== Exercise materials ==
-- ==== Sys2Proof/Machine/RegRead.lean ====
section
/-!
DEFINITION. What a read of a register returns: the word the block holds, with the fields that mirror other state
filled in from where that state stands.
Readings and choices: logs 5, 6, 15, 34, 41 of notes/assumptions.
-/

namespace Sys2Proof.Machine

/-- Bit s: slot s of engine `e` is READY, or PREEMPTED (ENG_STATUS.READY). -/
def Blk.readySlots (b : Blk) (e : Nat) : Nat :=
  (List.range 8).foldl (fun acc s =>
    let st := b.taskState (e * 8 + s)
    if st = 2 ∨ st = 4 then acc + 2 ^ s else acc) 0

/-- Context word `k` of task `t` (R449). -/
def Blk.ctxWord (b : Blk) (t k : Nat) : Nat :=
  let x := b.task t
  if k < 64 then (SMap.get x.v k 0).toNat
  else if k < 96 then
    let j := k - 64
    (SMap.get x.ac (j / 8 * 4 + j % 8 / 2) 0).toNat / 2 ^ (32 * (j % 2)) % 2 ^ 32
  else if k = 96 then
    (List.range 8).foldl (fun acc n => acc + (if n = 0 then 15 else (SMap.get x.p n 0).toNat) * 16 ^ n) 0
  else if k = 97 then x.flags
  else if k = 98 then x.pc
  else 0

/-- Credits of the wake sequencer for domain `d` (R375). -/
def wakeCredits (d : Nat) : Nat :=
  if d ≤ 31 then 2 else if d ≤ 43 then 1 else if d ≤ 47 then 6 else if d = 48 then 2 else if d ≤ 57 then 1
  else if d ≤ 59 then 4 else if d ≤ 62 then 1 else 4

/-- State of domain `d` (R374): 0 OFF, 1 QUEUED, 2 RAMP, 3 SETTLE, 4 ON, 5 STOPPING. -/
def Blk.pdState (b : Blk) (d : Nat) : Nat := b.fld F.PD_STATUS_STATE d

/-- Domains in state QUEUED (PWR_WAKE). -/
def Blk.pdQueued (b : Blk) : Nat := ((List.range 64).filter fun d => b.pdState d = 1).length

/-- Credits held by domains in RAMP (R374, R376). -/
def Blk.creditsHeld (b : Blk) : Nat :=
  (List.range 64).foldl (fun acc d => if b.pdState d = 2 then acc + wakeCredits d else acc) 0

/-- An ENC channel beyond its registers. -/
def Blk.enc (b : Blk) (e : Nat) : EncSt := SMap.get b.afe.enc e EncSt.zero

/-- The sample word that ENC channel `e` delivers on this tick (R207, R208). -/
def Blk.encWord (b : Blk) (e : Nat) : Word :=
  let x := b.enc e
  reasonWord ((if b.flag F.ENC_CFG_EN e then [] else [1]) ++ (if x.quadErr then [0xB] else []))
    (b.tb1 / 10) x.count

/-- Bit k: ZS8 companion k has a channel that follows its pin (LSW_LIMP). -/
def Blk.zs8Limp (b : Blk) : Nat :=
  (List.range 8).foldl (fun acc k =>
    if (List.range 8).any fun j => (SMap.get b.out.valve (8 * k + j) ValveSt.zero).follow then acc + 2 ^ k else acc) 0

/-- Bit k: ZP16 companion k has a channel that follows its pin (LSW_LIMP). -/
def Blk.zp16Limp (b : Blk) : Nat :=
  (List.range 8).foldl (fun acc k =>
    if (List.range 16).any fun j => b.flag F.LSW_STATUS_LIMP (16 * k + j) then acc + 2 ^ k else acc) 0

/-- The sum of the feed currents, 10 mA (R176). -/
def Blk.feedTotal (b : Blk) : Nat := (List.range 8).foldl (fun acc k => acc + b.fld F.LSW_BANK_FEED_FEED_I k) 0

/-- Age of the corrections in use, 0.1 s, saturating (GNSS_RTCM_STAT). -/
def Blk.corrAge (b : Blk) : Nat :=
  match b.gnss.corrAt with
  | none => 0xFFFF
  | some t => min 0xFFFF ((b.tb1 - t) / 100000000)

/-- Seconds in HOLDOVER, saturating (GNSS_HOLD_STAT). -/
def Blk.holdS (b : Blk) : Nat := min 65535 ((b.tb1 - b.gnss.holdAt) / 1000000000)

/-- Milliseconds since the last entry to TRACK without slip, saturating (CH_LOCK). -/
def Blk.lockMs (b : Blk) (c : Nat) : Nat :=
  match (SMap.get b.gnss.chans c ChanSt.zero).lockAt with
  | 0 => 0
  | t => min 0xFFFFFFFF ((b.tb1 - t) / 1000000)

/-- Open windows of the coalescing table of port `p` (PORT_COAL). -/
def Blk.coalOpen (b : Blk) (p : Nat) : Nat := (SMap.get b.fab.ports p PortSt.zero).coal.length

/-- The master under which a unit of this node makes an access that is master `m` once CONFIG_DONE is 1: before it the unit works
for the boot ROM, which has started it (R357). -/
def Blk.unitMaster (b : Blk) (m : Nat) : Nat := if b.configDone then m else 560

/-- An access that the unit with master `m` made itself still waits (log 6). -/
def Blk.ownWaiting (b : Blk) (m : Nat) : Bool :=
  b.bus.waiting.any fun a => a.who == .unit && a.mid == b.unitMaster m

/-- Pipeline `p` beyond its registers. -/
def Blk.pipe (b : Blk) (p : Nat) : PipeSt := SMap.get b.cam p PipeSt.zero

/-- STATE of a pipeline: 0 DISABLED, 1 ENABLED, 2 DRAINING. One that has closed its last frame drains until its writes are done
(R228). -/
def Blk.camState (b : Blk) (p : Nat) : Nat :=
  if (b.pipe p).ending && !b.ownWaiting (512 + p) then 0 else b.fld F.CAM_STATUS_STATE p

/-- The domains that serve a local address: the access needs one of them ON; none listed means AON or companion supply
(R17, R28; log 5). -/
def domainsOf (addr : Nat) : List Nat :=
  match regionOf addr with
  | some (.tile t) => [t]
  | some .sramHi => [63]
  | some .dram => [if addr < 0x1200000000 then 58 else 59]
  | some .regs =>
    let off := addr - regBase
    match blockAt off with
    | 2 => [(off - 0x20000) / 0x1000]
    | 6 => [32 + (off - 0x70000) / 0x1000]
    | 7 => [44, 45, 46, 47]
    | 8 => [48, 49]
    | 11 => if 0xC0100 ≤ off ∧ off < 0xC0300 then [50 + (off - 0xC0100) / 0x40] else [50, 51, 52, 53, 54, 55, 56, 57]
    | 12 => [62]
    | 15 =>
      if off < 0x100200 then [60]
      else if off < 0x100400 ∨ 0x101000 ≤ off then [61]
      else [60, 61]
    | _ => []
  | _ => []

/-- An admitted access waits in domain `d` (R361). -/
def Blk.pdWaiting (b : Blk) (d : Nat) : Bool := b.bus.waiting.any fun a => (domainsOf a.addr).contains d

/-- A verification runs (R380). -/
def Blk.verifying (b : Blk) : Bool := b.fld F.BOOT_UPD_STATUS_STATE 0 == 1

/-- Work of domain `d` that is pending, besides admitted accesses (R380). -/
def Blk.pdWork (b : Blk) (d : Nat) : Bool :=
  if d ≤ 31 then (List.range 128).any fun i => b.taskState (d * 128 + i) != 0
  else if d ≤ 43 then b.camState (d - 32) != 0
  else if d ≤ 47 then
    (List.range 8).any fun m => (b.fld F.MODEL_CFG_QUADS m).testBit (d - 44) &&
      (b.flag F.FUS_STATUS_STATE 0 || b.flag F.MODEL_STATUS_PEND m)
  else if d ≤ 49 then b.flag F.GNSS_CTRL_EN 0
  else if d ≤ 57 then b.flag F.PORT_CTRL_EN (d - 50)
  else if d = 60 then (List.range 6).any fun e => b.flag F.ETH_CTRL_EN e
  else if d = 61 then (List.range 8).any fun k => b.flag F.CAN_CTRL_EN k
  else if d = 62 then b.configDone || b.verifying
  else false

/-- Pending work of domain `d` (R361, R380). -/
def Blk.pdPending (b : Blk) (d : Nat) : Bool := b.pdWork d || b.pdWaiting d

/-- The bits of a register that a companion reports over the actuator link: STATE of a valve channel; OUT, FEED_UV and LIMP of a
switch channel; the levels of the limp pins; FEED_UV of a bank. -/
def darkBits : RegName → Word
  | .SOL_STATUS => 0x7
  | .LSW_STATUS => 0x3001
  | .LSW_LIMP => 0xFF
  | .LSW_BANK_STATUS => 0x2
  | _ => 0

/-- The word of register `r`, index `i`, as far as it has been reported since reset was released (R11). -/
def Blk.shownReg (b : Blk) (r : RegName) (i : Nat) : Word := if b.out.dark then b.reg r i &&& ~~~ darkBits r else b.reg r i

/-- The word that a read of register `r`, index `i`, returns. -/
def Blk.readReg (b : Blk) (r : RegName) (i : Nat) : Word :=
  let w := b.shownReg r i
  match r with
  | .SYS_STATUS =>
    let w := F.SYS_STATUS_FROZEN.put (F.SYS_STATUS_FAULT_PENDING.put w b.faultPending.toNat) b.frozen.toNat
    F.SYS_STATUS_CRANK_HOLD.put (F.SYS_STATUS_CONDUCTOR.put w b.fab.holds.toNat) (b.supply != 0).toNat
  | .TB_STAT => F.TB_STAT_VALID.put w (b.tbValid i).toNat
  | .TASK_STATUS => F.TASK_STATUS_THR_REQ.put w (b.fld F.TILE_STATUS_THR_REQ (taskTile i))
  | .TILE_STATUS =>
    match SMap.get b.le.grace i none with
    | some t => F.TILE_STATUS_GRACE_MS.put w ((t + 20000000 - b.tb1 + 999999) / 1000000)
    | none => w
  | .ENG_STATUS =>
    let slot := match b.cur i with
      | some t => F.ENG_STATUS_SLOT.put (F.ENG_STATUS_BUSY.put w 1) (taskSlot t)
      | none => w
    F.ENG_STATUS_READY.put slot (b.readySlots i)
  | .CAM_STATUS => F.CAM_STATUS_STATE.put w (b.camState i)
  | .ENC_PERIOD =>
    match (b.enc i).lastAt with
    | some t => if b.tb1 ≥ t + 42949672950 then 0xFFFFFFFF else w
    | none => w
  | .GNSS_TIME_OFS => BitVec.ofInt 32 (satN 32 (b.tbu.tb0Err.tdiv 1000))
  | .GNSS_HOLD_STAT => if b.fld F.GNSS_STATUS_TIME_STATE 0 = 2 then F.GNSS_HOLD_STAT_HOLD_S.put w b.holdS else w
  | .GNSS_RTCM_STAT => F.GNSS_RTCM_STAT_AGE.put w b.corrAge
  | .CH_LOCK => BitVec.ofNat 32 (b.lockMs i)
  | .LSW_LIMP => if b.out.dark || b.dbg.held.isSome then w else F.LSW_LIMP_ZP16_LIMP.put (F.LSW_LIMP_ZS8_LIMP.put w b.zs8Limp) b.zp16Limp
  | .LSW_STATUS => if b.out.dark || b.dbg.held.isSome then w else F.LSW_STATUS_OUT.put w (b.lswGate i).toNat
  | .LSW_TOTAL => BitVec.ofNat 32 b.feedTotal
  | .FAB_COAL_LOCAL => F.FAB_COAL_LOCAL_IN_USE.put w b.fab.coal.length
  | .PORT_COAL => F.PORT_COAL_IN_USE.put w (b.coalOpen i)
  | .FAB_FLTQ => F.FAB_FLTQ_QUEUED.put w (min 64 b.mod.vc3.length)
  | .PD_STATUS => F.PD_STATUS_PENDING.put w (b.pdPending i).toNat
  | .DBG_STATUS => if b.dbg.held.isSome then w else F.DBG_STATUS_PIN.put w b.mod.freezeN.toNat
  | .PWR_WAKE => F.PWR_WAKE_CREDITS.put (F.PWR_WAKE_QUEUED.put w b.pdQueued) b.creditsHeld
  | .DBG_CTX_DATA =>
    if b.frozen then BitVec.ofNat 32 (b.ctxWord (b.fld F.DBG_CTX_SEL_TASK 0) (b.fld F.DBG_CTX_SEL_INDEX 0)) else 0
  | _ => w &&& ~~~ BitVec.ofNat 32 r.masks.wo

/-- The bytes that a read of `n` bytes at local address `a` returns, as a little-endian number (R6, R7). -/
def Blk.readAddr (b : Blk) (a n : Nat) : Nat :=
  if regionOf a = some .regs then
    (List.range (n / 4)).foldl (fun acc k =>
      acc + (match regAt (a - regBase + 4 * k) with
        | some (r, i) => (b.readReg r i).toNat * 2 ^ (32 * k)
        | none => 0)) 0
  else b.readMem a n

end Sys2Proof.Machine
end

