-- ==== Sys2Proof/Machine/Cam.lean ====
section
/-!
DEFINITION. Camera pipelines (spec chapter 09).
Readings and choices: logs 40, 41 of notes/assumptions.
-/

namespace Sys2Proof.Machine

/-! ## State -/

/-- The block with pipeline `p` at `x`. -/
def Blk.setPipe (b : Blk) (p : Nat) (x : PipeSt) : Blk := { b with cam := NMap.set b.cam p x PipeSt.zero }

/-- Stream `s` of pipeline `p` beyond its registers. -/
def Blk.strm (b : Blk) (p s : Nat) : StreamSt := SMap.get (b.pipe p).streams s StreamSt.zero

/-- The block with stream `s` of pipeline `p` at `x`; PENDING, LATE_PEND and FRAME_OPEN follow. -/
def Blk.setStrm (b : Blk) (p s : Nat) (x : StreamSt) : Blk :=
  let y := b.pipe p
  let b := b.setPipe p { y with streams := NMap.set y.streams s x StreamSt.zero }
  let i := p * 4 + s
  ((b.setFlag F.ST_STATUS_PENDING i x.pend.isSome).setFlag F.ST_STATUS_LATE_PEND i x.late.isSome).setFlag
    F.ST_STATUS_FRAME_OPEN i x.frame.isSome

/-- The pipeline receives (R228): its domain is ON, its clock runs, and it is not DISABLED. -/
def Blk.camRuns (b : Blk) (p : Nat) : Bool :=
  b.computeRuns && b.supply != 2 && b.pdState (32 + p) == 4 && b.camState p != 0

/-- TIMEOUT_MS as used, ns (R227). -/
def Blk.camTimeout (b : Blk) (p : Nat) : Nat := max 1 (b.fld F.CAM_TRIG_TIMEOUT_MS p) * 1000000

/-- The enabled streams of pipeline `p` on a virtual channel. -/
def Blk.streamsOf (b : Blk) (p vc : Nat) : List Nat :=
  (List.range 4).filter fun s => b.flag F.ST_CFG_EN (p * 4 + s) && b.fld F.ST_CFG_VC (p * 4 + s) == vc

/-- The state of the sensor of camera `p` on the grid node (R247). -/
def Blk.sensor (b : Blk) (s : Nat) : SensorSt := SMap.get b.fus.sensors s SensorSt.zero

/-- The block with sensor `s` at `x`. -/
def Blk.setSensor (b : Blk) (s : Nat) (x : SensorSt) : Blk :=
  { b with fus := { b.fus with sensors := NMap.set b.fus.sensors s x SensorSt.zero } }

/-- STATE of the fusion array: 0 DISABLED, 1 RUNNING, 2 DRAINING. -/
def Blk.fusState (b : Blk) : Nat := b.fld F.FUS_STATUS_STATE 0

/-- This node builds the grid (R230). -/
def Blk.gridNode (b : Blk) : Bool := b.flag F.FUS_CTRL_GRID 0

/-- An input of sensor `s`, observed at `t`, waits for an epoch of the grid node (R237, R247). -/
def Blk.noteInput (b : Blk) (s t : Nat) (kind : InputKind) : Blk :=
  b.when (b.gridNode && b.fusState != 0) fun b =>
    { b with fus := { b.fus with inputs := b.fus.inputs ++ [⟨s, t, b.tb1, kind⟩] } }

/-! ## Header check (R225) -/

/-- An uncorrectable header marks every open frame of the enabled streams of its virtual channel (R225). -/
def Blk.eccMark (b : Blk) (p vc : Nat) : Blk :=
  (b.streamsOf p vc).foldl (fun b s =>
    let x := b.strm p s
    match x.frame with
    | some f => b.setStrm p s { x with frame := some { f with
        marks := { f.marks with ecc := true }, eccN := min 65535 (f.eccN + 1) } }
    | none => b) b

/-- A packet header reaches the pipeline: `f` acts on it where it is correct or corrected (R225). -/
def Blk.header (b : Blk) (p vc : Nat) (h : Header) (f : Blk → Blk) : Blk :=
  b.when (b.camRuns p) fun b =>
    match h with
    | .good => f b
    | .fixed => f (b.addSat F.CAM_ERR0_ECC_CORR p 1)
    | .bad => (b.addSat F.CAM_ERR1_ECC_UNCORR p 1).eccMark p vc

/-! ## Closing a frame (R224, R226) -/

/-- The frame is marked (R224). -/
def Marks.any (m : Marks) : Bool := m.crc || m.ecc || m.lineCount || m.lineLen || m.deny || m.overflow

/-- Word 0 of the frame record (R224). -/
def Frame.word0 (f : Frame) : Nat :=
  let m := f.marks
  2 ^ 31 + m.discarded.toNat * 2 ^ 30 + m.crc.toNat * 2 ^ 29 + m.ecc.toNat * 2 ^ 28 + m.lineCount.toNat * 2 ^ 27 +
    m.lineLen.toNat * 2 ^ 26 + m.deny.toNat * 2 ^ 25 + m.overflow.toNat * 2 ^ 24 + m.noTrig.toNat * 2 ^ 23 +
    f.lines % 65536

/-- Bytes 0 to 15 of the frame record (R224). -/
def Frame.low (f : Frame) : List Byte :=
  leBytes 4 f.word0 ++ leBytes 2 f.fnum ++ leBytes 2 f.pset ++ leBytes 4 f.fcnt ++ leBytes 2 f.crcN ++ leBytes 2 f.eccN

/-- Bytes 16 to 31 of the frame record (R224). -/
def Frame.high (f : Frame) : List Byte := leBytes 8 f.tFs ++ leBytes 8 f.tTrig

/-- The lowest DETAIL of a marked frame and its DATA[15:0] (R226). -/
def Frame.check (f : Frame) : Nat × Nat :=
  let m := f.marks
  if m.crc then (1, f.crcN) else if m.ecc then (2, f.eccN)
  else if m.lineCount || m.lineLen then (3, f.lines % 65536)
  else (4, m.deny.toNat + 2 * m.overflow.toNat)

/-- The frame record is written, upper half first (R224): a refused write marks the frame with DENY. -/
def Blk.writeRecord (b : Blk) (p : Nat) (f : Frame) : Blk × Frame :=
  let (b, okHigh) := b.unitWrite (512 + p) (f.addr + 16) f.high
  let f := { f with marks := { f.marks with deny := f.marks.deny || !okHigh } }
  let (b, okPad) := b.unitWrites (512 + p) (f.addr + 32) 2 (leBytes 32 0)
  let f := { f with marks := { f.marks with deny := f.marks.deny || !okPad } }
  let (b, okLow) := b.unitWrite (512 + p) f.addr f.low
  (b, { f with marks := { f.marks with deny := f.marks.deny || !okLow } })

/-- CHECK_EPISODE (R226): a marked frame after one that was not raises one CAM_CHECK record. -/
def Blk.checkEpisode (b : Blk) (p s : Nat) (f : Frame) : Blk :=
  let x := b.strm p s
  let b := b.setStrm p s { x with marked := f.marks.any }
  if f.marks.any && !x.marked then
    b.raise (512 + p) 0x08 f.check.1 (p * 2 ^ 28 + s * 2 ^ 26 + f.check.2)
  else b

/-- A primary frame is DONE: model slots may take it, and its marks count for its sensor (R244, R247). -/
def Blk.noteFrame (b : Blk) (p : Nat) (f : Frame) : Blk :=
  let b := b.noteInput p (f.tFs - b.fld F.CAL_CFG_LAT_US p * 1000) (if f.marks.any then .marked else .good)
  { b with fus := { b.fus with
    frames := b.fus.frames.filter (·.pipe ≠ p) ++ [⟨p, f.addr, f.fcnt, f.tFs, f.marks.any, [], []⟩] } }

/-- Pipeline `p` has written its last frame record: it is DISABLED once the writes it still has to make are done (R228). -/
def Blk.camEnd (b : Blk) (p : Nat) : Blk :=
  let w := b.ownWaiting (512 + p)
  (b.setPipe p { b.pipe p with ending := w }).setFld F.CAM_STATUS_STATE p (if w then 2 else 0)

/-- A draining pipeline without an open frame is DISABLED (R228). -/
def Blk.drained (b : Blk) (p : Nat) : Blk :=
  if b.camState p = 2 && (List.range 4).all fun s => (b.strm p s).frame.isNone then b.camEnd p else b

/-- The open frame of a stream is closed, with LINE_COUNT where it has not HEIGHT lines or `short` (R215, R224, R227). -/
def Blk.closeFrame (b : Blk) (p s : Nat) (short discarded : Bool) : Blk :=
  let x := b.strm p s
  match x.frame with
  | none => b
  | some f =>
    let m := f.marks
    let bad := m.lineCount || short || f.seen != b.fld F.ST_SIZE_HEIGHT (p * 4 + s)
    let f := { f with marks := { m with lineCount := bad, discarded := discarded } }
    let (b, f) := b.writeRecord p f
    let b := b.setStrm p s { b.strm p s with frame := none }
    let b := b.checkEpisode p s f
    (if s = 0 then b.noteFrame p f else b).drained p

/-! ## Packets (R213, R215, R217, R221) -/

/-- The set that applies to primary frame `n`, and the queue without the sets that have applied (R218). -/
def PipeSt.applySets (x : PipeSt) (n : Nat) : PipeSt :=
  match x.queue.find? (fun e => e.1 = n) with
  | some e => { x with set := e.2, queue := x.queue.filter (fun e => n < e.1) }
  | none => { x with queue := x.queue.filter (fun e => n < e.1) }
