-- ==== Sys2Proof/Machine/Le.lean ====
section
/-!
DEFINITION. Tasks on the Loop Engines (spec chapter 03): enabling and disabling, triggers, sample boundaries, commits,
aborts, the plant model, deadlines (chapter 02), tile occupancy.
Readings and choices: logs 6, 13 to 15, 36, 52, 63, 66 of notes/assumptions.
-/

namespace Sys2Proof.Machine

/-! ## Enabling (R63) -/

/-- Bytes of a tile's memory. -/
def tileBytes : Nat := 0x40000

/-- N and RES_LIM of the model block (R87). -/
def Blk.modelN (b : Blk) (t : Nat) (d : Desc) : Nat := bitsOf (b.tword t (d.model + 0x1C)) 0 8

/-- A word of the model block as a signed number (R87). -/
def Blk.modelWord (b : Blk) (t : Nat) (d : Desc) (off : Nat) : Int := (b.word (taskAddr t (d.model + off))).toInt

/-- An output entry that R63 accepts for task `t`. -/
def Blk.entryOk (b : Blk) (t : Nat) (x : OutEntry) : Bool :=
  x.kind == 0 ||
    (decide (x.kind ≤ 4) && decide (x.lane ≤ 4) && (x.lane != 4 || x.kind == 3) &&
      (x.kind != 1 || (decide (x.id < 64) && b.ownerOf x.id == some t)) &&
      (x.kind != 2 || (decide (x.id < 128) && b.ownerOf (64 + x.id) == some t)))

/-- The regions that the descriptor names lie inside the tile and are aligned (R62, R63). -/
def descPlaced (d : Desc) : Bool :=
  decide (d.off + 64 ≤ tileBytes) && decide (d.progOff + d.progLen ≤ tileBytes) &&
    decide (d.bankA + 4 * d.coefN ≤ tileBytes) && decide (d.bankB + 4 * d.coefN ≤ tileBytes) &&
    decide (d.outmap + 16 * d.outN ≤ tileBytes) && (!d.mboxEn || decide (d.mbox + 64 ≤ tileBytes)) &&
    (!d.integEn || decide (d.integ + 4 ≤ tileBytes)) && (!d.modelEn || decide (d.model + modelLen ≤ tileBytes)) &&
    d.progOff % 16 == 0 && d.bankA % 4 == 0 && d.bankB % 4 == 0 && d.outmap % 16 == 0 && d.mbox % 64 == 0 &&
    d.integ % 4 == 0 && d.model % 16 == 0 && d.progLen != 0 && d.progLen % 4 == 0

/-- The descriptor and settings of task `t` are valid (R63). -/
def Blk.taskValid (b : Blk) (t : Nat) : Bool :=
  let d := b.desc t
  b.flag F.TASK_DESC_DESC_VALID t && descPlaced d &&
    decide (1 ≤ d.coefN) && decide (d.coefN ≤ 1024) && decide (1 ≤ d.outN) && decide (d.outN ≤ 16) &&
    decide (d.primary < d.outN) && (b.outEntries t d).all (fun x => b.entryOk t x.2) &&
    (!d.modelEn || (d.fbAddr % 4 == 0 && mappedOk d.fbAddr 32 && b.modelN t d != 0 &&
      decide (0 < b.modelWord t d 0x10))) &&
    (!d.dlEn || (decide (1 ≤ d.dlOffset) && (decide (d.dlTb < 3) || d.backstop != 0))) &&
    (!b.flag F.TASK_CTRL_PL_EN t || d.modelEn) && decide (b.fld F.TASK_CTRL_PL_ACTION t ≤ 3) &&
    decide (b.fld F.TASK_CTRL_DISABLE_ACTION t ≤ 1)

/-! ## The plant model (R87 to R91) -/

/-- The feedback word at FB_ADDR, read with the engine's master ID: 0 and refused where the gate refuses (R88). -/
def Blk.feedback (b : Blk) (t : Nat) (d : Desc) : Blk × Int × Bool :=
  let mid := b.unitMaster (taskEng t)
  match b.gate mid .read d.fbAddr 32 with
  | none =>
    let b := b.settleMem d.fbAddr
    (b, (BitVec.ofNat 32 (b.readAddr d.fbAddr 4)).toInt, false)
  | some det => (b.refuse mid det (denyData .read d.fbAddr), 0, true)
===
Work to be completed> Copy out the lines of the data where the string "descriptor" occurs.

Solution to this exercise>
/-- The regions that the descriptor names lie inside the tile and are aligned (R62, R63). -/
/-- The descriptor and settings of task `t` are valid (R63). -/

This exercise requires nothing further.